# 11 x 15 cake formula?



## marmalady (Apr 19, 2001)

Help!!! Have to make a chocolate sheet cake for a party this Friday; my computer seems to have eaten my recipe for chocolate cake for a 11x15 pan!!!! If I can remember, the pan takes 11-12 cups of batter. 

This is for a real chocoholic, so it's going to be chocolate on chocolate, and decorated with mini-M&Ms because she's an M&M freak, too! And just one layer, so I'd like the layer to be as high as possible. 

Don't have Rose Beranbaum's book, and the library has had it checked out all week.

ANY help would be soooooooooooooooo appreciated!!!

Thanks!


----------



## w.debord (Mar 6, 2001)

Well I know there are people out there that break recipes down that way, to the cup. But to be honest I think its still a guessing game, so that's what I do....guess-ta-mating on the heavy side.

Say my recipe says it makes 1- 9" cake round. I'd probably multiply that recipe by 3 to fill your 11 X 15 pan. Then when my batter is mixed I fill my pan about 2/3 of the way from the top. If I have extra batter I put it in another pan or whatever and bake that off to. 

Baking professionally I go way over and stock pile cakes with that "guessing" game.
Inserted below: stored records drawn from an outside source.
-- ==== Sys2Proof/Decode.lean ====
section
/-! DEFINITION. Decoding of every 32-bit word (R35 to R57) and the encoder written from the same tables. -/

namespace Sys2Proof

/-- Why a word is refused at decode (R57): each reason is one rule of the decode check. -/
inductive Reject where
  /-- no major opcode of R35 or R50 -/
  | opcode
  /-- a reserved f3, f4, f7 or sub-operation, or an encoding of an extension that is not implemented -/
  | funct
  /-- a field the instruction does not name is not zero (R40.1) -/
  | zeroField
  /-- a register group that does not begin at a multiple of its size (R40.2) -/
  | group
  /-- km not 000 where it must be, or 000 for `vm.stcx` (R40.3, R53) -/
  | mask
  /-- a kd field with bits [11:10] not 00, or naming k0 (R40.4) -/
  | maskDest
  /-- a mask source above 7 (R40.5) -/
  | maskSource
  /-- a fence scope of 6 or more (R53, R260) -/
  | scope
  deriving DecidableEq, Repr

/-- A check of R40 before the result. -/
def need (c : Bool) (e : Reject) (r : Except Reject Instr) : Except Reject Instr := if c then r else .error e

/-- A word of the V layout (R37), which the S and R layouts share bit for bit. -/
def mkV (f4 : BitVec 4) (m : BitVec 3) (b a : BitVec 5) (f3 : BitVec 3) (d : BitVec 5) (opc : BitVec 7) : InstrWord :=
  f4 ++ m ++ b ++ a ++ f3 ++ d ++ opc

/-- custom-0 (R51, R52), f3 = 0. -/
def decIvv (f4 : BitVec 4) (m : KReg) (b a d : Reg) : Except Reject Instr :=
  match f4.toNat with
  | 0 => .ok (.vaAddIvv d a b m)
  | 1 => .ok (.vaSubIvv d a b m)
  | 2 => .ok (.vaMulIvv d a b m)
  | 3 => .ok (.vaMulhIvv d a b m)
  | 4 => .ok (.vaMinIvv d a b m)
  | 5 => .ok (.vaMaxIvv d a b m)
  | 6 => .ok (.vaMinuIvv d a b m)
  | 7 => .ok (.vaMaxuIvv d a b m)
  | 8 => .ok (.vaAndIvv d a b m)
  | 9 => .ok (.vaOrIvv d a b m)
  | 10 => .ok (.vaXorIvv d a b m)
  | 11 => .ok (.vaSllIvv d a b m)
  | 12 => .ok (.vaSrlIvv d a b m)
  | 13 => .ok (.vaSraIvv d a b m)
  | 14 => .ok (.vaMergeIvv d a b m)
  | 15 => .ok (.vaMulhuIvv d a b m)
  | _ => .error .funct

/-- custom-0 (R51, R52), f3 = 1. -/
def decIvx (f4 : BitVec 4) (m : KReg) (b a d : Reg) : Except Reject Instr :=
  match f4.toNat with
  | 0 => .ok (.vaAddIvx d a b m)
  | 1 => .ok (.vaSubIvx d a b m)
  | 2 => .ok (.vaMulIvx d a b m)
  | 3 => .ok (.vaMulhIvx d a b m)
  | 4 => .ok (.vaMinIvx d a b m)
  | 5 => .ok (.vaMaxIvx d a b m)
  | 6 => .ok (.vaMinuIvx d a b m)
  | 7 => .ok (.vaMaxuIvx d a b m)
  | 8 => .ok (.vaAndIvx d a b m)
  | 9 => .ok (.vaOrIvx d a b m)
  | 10 => .ok (.vaXorIvx d a b m)
  | 11 => .ok (.vaSllIvx d a b m)
  | 12 => .ok (.vaSrlIvx d a b m)
  | 13 => .ok (.vaSraIvx d a b m)
  | 14 => .ok (.vaMergeIvx d a b m)
  | 15 => .ok (.vaMulhuIvx d a b m)
  | _ => .error .funct
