-- ==== Sys2Proof/Machine/State.lean ====
section
/-! DEFINITION. The state of the package: the strand in focus and the others, memory, the slices, the Slath, the
engines, the dispatcher, the host interface, the Handle, the Wale ports and the Weave; faults, refusals, reset. -/

namespace Sys2Proof.Machine

/-- Privilege modes (R35). -/
inductive Mode where
  | user | supervisor | machine
  deriving DecidableEq, Repr

/-- A clock of four counters, D0's first (R244). -/
structure Clock4 where
  c0 : BitVec 48
  c1 : BitVec 48
  c2 : BitVec 48
  c3 : BitVec 48
  deriving DecidableEq, Repr

/-- The translation an access uses: `datp`, `fmtb`, the mode, SUM and MXR (R285, R334, R386). -/
structure Xlate where
  datp : Word
  fmtb : Word
  mode : Mode
  sum : Bool
  mxr : Bool
  deriving DecidableEq, Repr

/-- A TLB entry (R365); `core` is the core for an L1 TLB and the cluster for an L2 TLB. -/
structure TlbEntry where
  l2 : Bool
  core : Nat
  asid : Nat
  global : Bool
  /-- level of the leaf, and the virtual page at that size -/
  level : Nat
  vpage : Nat
  ppn : Nat
  /-- the PTE's low eight bits -/
  perms : Nat
  fai : Nat
  /-- the Format Table entry's 16 bytes as held with the translation, where they were read, and the table (R148) -/
  fmtEntry : Option (List Byte)
  fmtb : Word
  /-- held by an entry of the vector queue: an invalidation has removed it since (R384) -/
  stale : Bool
  deriving DecidableEq, Repr

/-- One entry of the vector queue, or of a frame (R17, R351, R386): the instruction and what was captured when it was
pushed, how far it has come, and the generation of its pushing (R258). -/
structure QEntry where
  instr : Instr
  /-- the word as fetched, for `stval` -/
  word : InstrWord
  pc : Word
  /-- x[a] as captured -/
  xa : Word
  /-- x[b] as captured -/
  xb : Word
  vl : BitVec 13
  vcfg : Cfg
  vkey : Key
  mode : Mode
  sum : Bool
  mxr : Bool
  /-- the strand's generation at the push (R258) -/
  gen : BitVec 16
  /-- progress index in elements, steps or registers (R24, R28.3, R277) -/
  progress : Nat
  /-- element groups already issued (R339) -/
  issued : BitVec 32
  /-- the arithmetic clocks from which its element groups, or a unit's next step of it, have been issuable (R339) -/
  since : List (Nat × Nat)
  /-- the instruction writes an x register: the scalar stream waits at it until it has completed (R17, R19) -/
  xw : Bool
  /-- it has passed its fault point (R27) -/
  passed : Bool
  /-- the translations under which it has passed it, and is performed (R367) -/
  held : List TlbEntry
  /-- the history buffer (R27): what the destinations mapped to before an entry that completed ahead of an older one -/
  vhist : List (Nat × VReg)
  khist : List (Nat × KBits)
  /-- the x register that it wrote, with what that held before, while no scalar instruction has written it since (R28.4) -/
  xhist : Option (Reg × Word)
  /-- flags of an entry that completed ahead of an older one, ORed into `vstat` when it commits -/
  late : Flags
  /-- the context that granted the first register of a push, for an entry in a frame (R357) -/
  bound : Option Nat
  /-- every element has completed; the entry awaits its commit (R18) -/
  done : Bool
  /-- source registers as a frame holds them, for a reloaded entry (R351, R352); none for a pushed entry -/
  vsrc : List (Nat × VReg)
  ksrc : List (Nat × KBits)
  deriving DecidableEq, Repr

/-- The unfolding unit's descriptor of a strand (R281): the fields of its 64 bytes. -/
structure Unfold where
  xbase : Word
  h : Nat
  w : Nat
  c : Nat
  oh : Nat
  ow : Nat
  kh : Nat
  kw : Nat
  sh : Nat
  sw : Nat
  dh : Nat
  dw : Nat
  ph : Nat
  pw : Nat
  fmt : Nat
  pad : Nat
  rpitch : Nat
  ppitch : Nat
  deriving DecidableEq, Repr

/-- What a slot of the claim list holds (R313). -/
inductive ClaimSlot where
  | free
  | maker (handle : Word)
  | future (handle : Word)
  /-- SLICE, ENTRY, GEN and the value handle -/
  | ref (slice : Nat) (entry : Nat) (gen : BitVec 24) (value : Word)
  deriving DecidableEq, Repr

/-- A pre-emption request (R353): the moment its deadline expires, in arithmetic clocks. -/
structure PreemptReq where
  deadline : Nat
  /-- a pre-emption point has found its queue empty and no push: PREEMPT follows, whatever the deadline -/
  sure : Bool
  deriving DecidableEq, Repr

/-- The trap of a refused scalar store, pending until an instruction boundary (R343.3, R360). -/
structure StoreTrap where
  cause : Nat
  tval : Word
  deriving DecidableEq, Repr

/-- The task on a strand (R329, R331, R337, R348). -/
structure Task where
  /-- task id (R331) -/
  id : BitVec 32
  /-- launch the task belongs to -/
  launch : Nat
  /-- index i within the launch (R329) -/
  index : Nat
  /-- number of tasks T of the launch -/
  total : Nat
  /-- LEVEL bytes of the record (R327) -/
  levels : List Byte
  /-- COMPL of the record; 0: no completion word -/
  compl : BitVec 32
  prio : Nat
  /-- context-table entry: die · 8192 + entry (R394) -/
  ctx : Nat
  /-- dispatch order, for R332's choice of a victim -/
  order : Nat
  deriving DecidableEq, Repr

/-- A frame of cause 25 or 48 that is being written: since when, the trap, and the entries it will hold (R351, R355). -/
structure Framing where
  since : Nat
  cause : Nat
  tval : Word
  epc : Word
  entries : List QEntry
  deriving DecidableEq, Repr

/-- STATE of a context descriptor (R348). -/
inductive CtxState where
  | idle | active | preempted | forced | ended | lost
  deriving DecidableEq, Repr

/-- Bytes of a line that a strand's scalar stores have replaced since its last `vm.fence`, and the line's stamp after them: while that stands
no other write has come to the line, and a copy of the strand may read the bytes as they were (R248). -/
structure Unfenced where
  line : Nat
  stamp : BitVec 32
  old : List (Nat × Byte)
  deriving DecidableEq, Repr
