-- ==== Sys2Proof/Machine/SparseGate.lean ====
section
/-! DEFINITION. The SPARSE and GATE groups as functions of the operands alone (R300 to R304, R371 to R377). -/

namespace Sys2Proof.Machine

/-- KEY of a SPARSE register: KFMT UINT16, KOFF 1, KW 0, DIR 0 (R371). -/
def sparseKey : Key := 0x09

/-- Whether a source passes the sparse source check (R371). -/
def isSparseSrc (r : VReg) : Bool :=
  decide (r.kind = .sparse) || (decide (r.kind = .run) && decide (r.key = sparseKey))

/-- c(x) (R371). -/
def coordOf (x : Nat) : Nat := bits x 16 16
/-- val16(x) (R371). -/
def val16 (x : Nat) : Nat := bits x 0 16

/-- val(v, c): the sum over the elements with that coordinate, modulo 2^16 (R371). -/
def valAt (xs : List Nat) (c : Nat) : Nat := ((xs.filter fun x => coordOf x == c).map val16).sum % 2 ^ 16

/-- wide(): a 16-bit value sign-extended under FMT 4 and 12, zero-extended under FMT 5 (R371). -/
def wide16 (fmt v : Nat) : Int := if fmt = 5 then ((v % 2 ^ 16 : Nat) : Int) else sgn 16 v

/-- Insertion into an ascending list without repeats. -/
def insertSet (x : Nat) : List Nat → List Nat
  | [] => [x]
  | y :: r => if x < y then x :: y :: r else if x = y then y :: r else y :: insertSet x r

/-- The members of a list, ascending and each once. -/
def toSet (xs : List Nat) : List Nat := xs.foldl (fun s x => insertSet x s) []

/-- The sparse elements of `vp.spadd` and `vp.spmul` (R374), the `vl` lowest coordinates. -/
def spCombine (mul : Bool) (vl : Nat) (xs ys : List Nat) : List Nat :=
  let cx := xs.map coordOf
  let cy := ys.map coordOf
  let cs := if mul then (toSet cx).filter fun c => cy.contains c else toSet (cx ++ cy)
  (cs.take vl).map fun c =>
    let v := if mul then valAt xs c * valAt ys c else valAt xs c + valAt ys c
    c * 2 ^ 16 + v % 2 ^ 16

/-- `vp.spdot` (R375). -/
def spDot (fmt : Nat) (xs ys : List Nat) : Int :=
  let cs := (toSet (xs.map coordOf)).filter fun c => (ys.map coordOf).contains c
  (cs.map fun c => wide16 fmt (valAt xs c) * wide16 fmt (valAt ys c)).sum

/-- Whether coordinates rise strictly (R373). -/
def coordsRise : List Nat → Bool
  | x :: y :: r => decide (coordOf x < coordOf y) && coordsRise (y :: r)
  | _ => true

/-- `vp.spbuild` (R376), from element index `i` on. -/
def spBuild : Nat → List Nat → List Nat
  | _, [] => []
  | i, x :: r => if val16 x = 0 then spBuild (i + 1) r else (i * 2 ^ 16 + val16 x) :: spBuild (i + 1) r

/-- A SPARSE result (R121, R374, R376). -/
def sparseReg (vl : Nat) (xs : List Nat) : VReg :=
  ⟨.sparse, false, BitVec.ofNat 12 xs.length, BitVec.ofNat 11 vl, sparseKey, listV xs⟩

/-- A GATE source element: zero at and above the extent (R300). -/
def gateElem (r : VReg) (vl i : Nat) : Nat := if i < extent r vl then elem 32 r.bits i else 0

/-- The VL elements of a GATE source (R300). -/
def gateList (r : VReg) (vl : Nat) : List Nat := (List.range vl).map (gateElem r vl)

/-- `vp.topk` (R301): groups of `E`, the first `k` of each in stable order; `fuel` bounds the number of groups. -/
def topkGroups (vk : Key) (E k : Nat) : Nat → List Nat → List Nat
  | 0, _ => []
  | n + 1, xs =>
    if xs.isEmpty then [] else (sortRun vk (xs.take E)).take k ++ topkGroups vk E k n (xs.drop E)

/-- `vp.hist` (R302): the count of bin `b` over the extent. -/
def histBin (xs : List Nat) (b : Nat) : Nat := (xs.filter fun x => x == b).length

/-- `vp.scan` and `vp.scani` (R303), modulo 2^32. -/
def scanElem (incl : Bool) (src : Nat → Nat) (i : Nat) : Nat := sumTo src (if incl then i + 1 else i) % 2 ^ 32

/-- `vp.gperm` (R304). -/
def gpermElem (vs1 vs2 : VReg) (vl i : Nat) : Nat :=
  let id := gateElem vs2 vl i
  (gateElem vs1 vl id + countTo (fun j => gateElem vs2 vl j == id) i) % 2 ^ 32

end Sys2Proof.Machine
end

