-- ==== Sys2Proof/Machine/Operands.lean ====
section
/-! DEFINITION. Operand forms of the vector instructions and the ways a result is written (R37, R43, R97, R108, R161, R173). -/

namespace Sys2Proof.Machine


/-- Element i of a source register (R108). -/
def vElem (c : Ctx) (s : State) (r : Reg) (i : Nat) : Nat := elem c.w (srcV s r.toNat).bits i

/-- The low w bits of x[a] as captured at push (R108, R161). -/
def xElem (c : Ctx) : Nat := c.xa.toNat % 2 ^ c.w

/-- The contents of a destination register whose active elements are computed (R97.2, R23). -/
def elemBits (c : Ctx) (s : State) (d : Reg) (m : KReg) (f : Nat → Nat) : VBits :=
  mergeElems c.w c.vl (actOf s m) (getV s d.toNat).bits f

/-- A DENSE destination with the contents given (R43). -/
def putDense (c : Ctx) (s : State) (d : Reg) (b : VBits) : State := setV s d.toNat (denseReg c.w c.vl b)

/-- An element-wise instruction that raises no flag (R97, R108). -/
def elementwise (d : Reg) (m : KReg) (f : Ctx → State → Nat → Nat) (c : Ctx) (s : State) : Eff :=
  .ok (putDense c s d (elemBits c s d m (f c s)))

/-- An element-wise FP instruction (R161, R162): the format check, the elements, the flags. -/
def fpElementwise (d : Reg) (m : KReg) (f : FpFmt → Ctx → State → Nat → Nat × Flags) (c : Ctx) (s : State) : Eff :=
  match fpFmt (cfgFmt c.cfg) with
  | none => .deny s 2 (c.word.setWidth 64)
  | some F =>
    .ok (orFlags (putDense c s d (elemBits c s d m fun i => (f F c s i).1)) (elemFlags c s m fun i => (f F c s i).2))

/-- The contents of a mask destination whose active bits are computed (R41, R110). -/
def maskBits (c : Ctx) (s : State) (d m : KReg) (f : Nat → Bool) : KBits :=
  packK (fun i => if actOf s m i then f i else (getK s d).getLsbD i) c.vl

/-- An instruction of the PERM group: each element below VL computed, no mask (R173). -/
def permute (d : Reg) (f : Ctx → State → Nat → Nat) (c : Ctx) (s : State) : Eff :=
  .ok (putDense c s d (packV c.w (f c s) c.vl))

/-- The width check of the SORT, SPARSE and GATE groups: FMT 4, 5 or 12 (R119, R371, R300). -/
def wideOnly (f : Ctx → State → Eff) (c : Ctx) (s : State) : Eff :=
  if cfgFmt c.cfg = 4 ∨ cfgFmt c.cfg = 5 ∨ cfgFmt c.cfg = 12 then f c s else .deny s 2 (c.word.setWidth 64)

/-- The first of a list of sources that fails a check raises SORT-STATE with its number (R120, R371). -/
def checkSources (ok : VReg → Bool) (rs : List Reg) (f : Ctx → State → Eff) (c : Ctx) (s : State) : Eff :=
  match rs.find? fun r => !ok (srcV s r.toNat) with
  | some r => .deny s 24 (word r.toNat)
  | none => f c s

/-- The run check of R120 under the captured `vkey`. -/
def needRuns (rs : List Reg) (f : Ctx → State → Eff) (c : Ctx) (s : State) : Eff := checkSources (isRun c.key) rs f c s

/-- The elements of a Plait source within its extent (R119). -/
def runElems (c : Ctx) (s : State) (r : Reg) : List Nat := runOf (srcV s r.toNat) c.vl

end Sys2Proof.Machine
end

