/-- A first-fault load under a mask (R227): a page fault or access fault above the lowest active element ends it, and the mask
keeps only the elements loaded. -/
def loadFirstFault (w : ReadWay) (d : Reg) (m : KReg) (f : (Nat → Nat) → Ctx → State → Nat → Except EFault Got) (c : Ctx)
    (s : State) : Eff :=
  let whole := loadUpTo (fun _ _ _ => none) w d m f c
  let p := drawFam s
  let is := todo c s m
  match firstFault (f p.1 c s) is with
  | none => whole s
  | some (i, e) =>
    let done := is.filter fun j => decide (j < i)
    let lines := gotLines (f p.1 c s) done
    if decide (m = 0) || done.isEmpty || !(e.1 == 25 || e.1 == 5) then whole s
    else if blocked s lines then .wait s c.progress
    else
      let old := recallLines s lines
      let g := f p.1 c old
      let s := if 16 ≤ cfgFmt c.cfg then { old with free := p.2.free } else old
      let k := srcK s m
      .ok (orFlags (readLines w c old (setK (putLoaded c s d done (valOf g)) m (packK (fun j => k.getLsbD j) i)) lines)
        (gotFlags g done))

/-- How an element's data is stored: bytes with their locations, and flags. -/
structure Put where
  bytes : List (Nat × Byte)
  flags : Flags

/-- A raw element stored (R104, R226). -/
def rawStore (c : Ctx) (s : State) (v : Nat) (va : Nat) : Except EFault Put :=
  match vLocs c s .write va (c.w / 8) with
  | .error e => .error (e, va)
  | .ok locs => .ok ⟨locs.zip (bytesOf (c.w / 8) v), 0⟩

/-- An element stored at an address, encoded into its page's format (R104, R107, R151); packed formats, of the last byte's page too,
refuse it (R106). One that spans two pages is encoded into the format of its first byte's page (DESIGN CHOICE). -/
def plainStore (c : Ctx) (s : State) (fr : Nat) (v : Nat) (va : Nat) : Except EFault Put :=
  match fmtAt c s .write va with
  | .error e => .error (e, va)
  | .ok (none, _) =>
    match endFault c s .write va (c.w / 8) with
    | some k => .error (k, va)
    | none => rawStore c s v va
  | .ok (some e, _) =>
    if isPacked e then .error (26, va)
    else
      match endFault c s .write va (fmtWidth e.fmt / 8), vLocs c s .write va (fmtWidth e.fmt / 8) with
      | some k, _ => .error (k, va)
      | none, .error k => .error (k, va)
      | none, .ok locs =>
        let r := if 16 ≤ cfgFmt c.cfg then (fr, 0) else convert (cfgFmt c.cfg) e.fmt (cfgRM c.cfg) (cfgSat c.cfg) v
        .ok ⟨locs.zip (bytesOf (fmtWidth e.fmt / 8) r.1), r.2⟩

/-- The bytes that the elements performed store, in index order (R104). -/
def putBytes (f : Nat → Except EFault Put) (is : List Nat) : List (Nat × Byte) :=
  is.flatMap fun i => match f i with
    | .ok p => p.bytes
    | .error _ => []

/-- The flags of the elements stored. -/
def putFlags (f : Nat → Except EFault Put) (is : List Nat) : Flags :=
  is.foldl (fun a i => match f i with
    | .ok p => a ||| p.flags
    | .error _ => a) 0

/-- The lowest element among those given with a byte in a line. -/
def lowestIn (f : Nat → Except EFault Put) (line : Nat) (is : List Nat) : Option Nat :=
  is.find? fun i => match f i with
    | .ok p => p.bytes.any fun b => lineOf b.1 == line
    | .error _ => false

/-- The writes of a vector store's elements at their homes (R104, R106, R222, R402): all of them where no home refuses; else
DATA-ERROR at the lowest element of a refused line, each other line written or not. `va` gives an element's address; `past` says whether
the instruction has passed its fault point. -/
def performStores (c : Ctx) (s : State) (past : Bool) (f : Nat → Except EFault Put) (va : Nat → Nat) (is : List Nat)
    (k : State → Eff) : Eff :=
  let ws := putBytes f is
  let locs := ws.map Prod.fst
  let lines := linesOfLocs locs
  let bad := refusedLines s locs lines
  if blocked s (lines.filter fun l => isDevice (l * 128)) then waitIf past s c.progress
  else if bad.isEmpty then k (homeScatter (recallLines s lines) (dieOf s.gid) ws)
  else
    let p := drawFam (recallLines s lines)
    let l := bad.getD (p.1 0 % bad.length) 0
    let kept := lines.filter fun x => !bad.contains x && p.1 (x + 1) % 2 == 1
    let s := homeScatter p.2 (dieOf s.gid) (ws.filter fun w => kept.contains (lineOf w.1))
    .deny s 27 (word (va ((lowestIn f l is).getD 0)))

/-- A vector store (R28, R104, R106): elements below the lowest fault are performed; one past its fault point may stop where the turn
names an element. -/
def storeWith (m : KReg) (va : Ctx → State → Nat → Nat) (f : (Nat → Nat) → Ctx → State → Nat → Except EFault Put)
    (c : Ctx) (s : State) : Eff :=
  let p := drawFam s
  let g := f p.1 c s
  let is := todo c s m
  let s' := if 16 ≤ cfgFmt c.cfg then p.2 else s
  match firstFault g is with
  | none =>
    let cut := cutAt s (fun js => linesOfLocs ((putBytes g js).map Prod.fst)) is
    let now := beforeCut cut is
    performStores c s' true g (va c s) now fun t =>
      let t := orFlags t (putFlags g now)
      cut.elim (.ok t) (.wait t)
  | some (i, e) =>
    let done := is.filter fun j => decide (j < i)
    performStores c s' false g (va c s) done fun t => .trap (orFlags t (putFlags g done)) e.1 (word e.2) i

/-- addr(i) of `vm.st`, and of the stores that behave like it (R102, R107). -/
def storeAddr (c : Ctx) (s : State) (i : Nat) : Nat := addrOf c (unitBytes c s .write) i

/-- Bytes as a strand of the die reads them now (R237). -/
def rdNear (s : State) : Reader := readByte s (dieOf s.gid)

/-- Bytes as their home holds them (R247). -/
def rdHome (s : State) : Reader := homeByte s

end Sys2Proof.Machine
end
So I always have a couple cakes in the freezer for last minute orders.


----------



## alexia (Mar 3, 2002)

Marm, Wendy has answered your specific question, but this site has a useful comparison of the different sized pans for future questions.

http://www.joyofbaking.com/PanSizes.html


----------



## marmalady (Apr 19, 2001)

Thanks a million, ladies!! I had transferred a bunch of recipes about a year ago from old to new computer, and lost some along the way - who knows where they're floating, out there in cyberspace! 

I remember from my old recipe, that it was adapted from an '11 cup bundt pan', that's why I had the cups thing in my head.


----------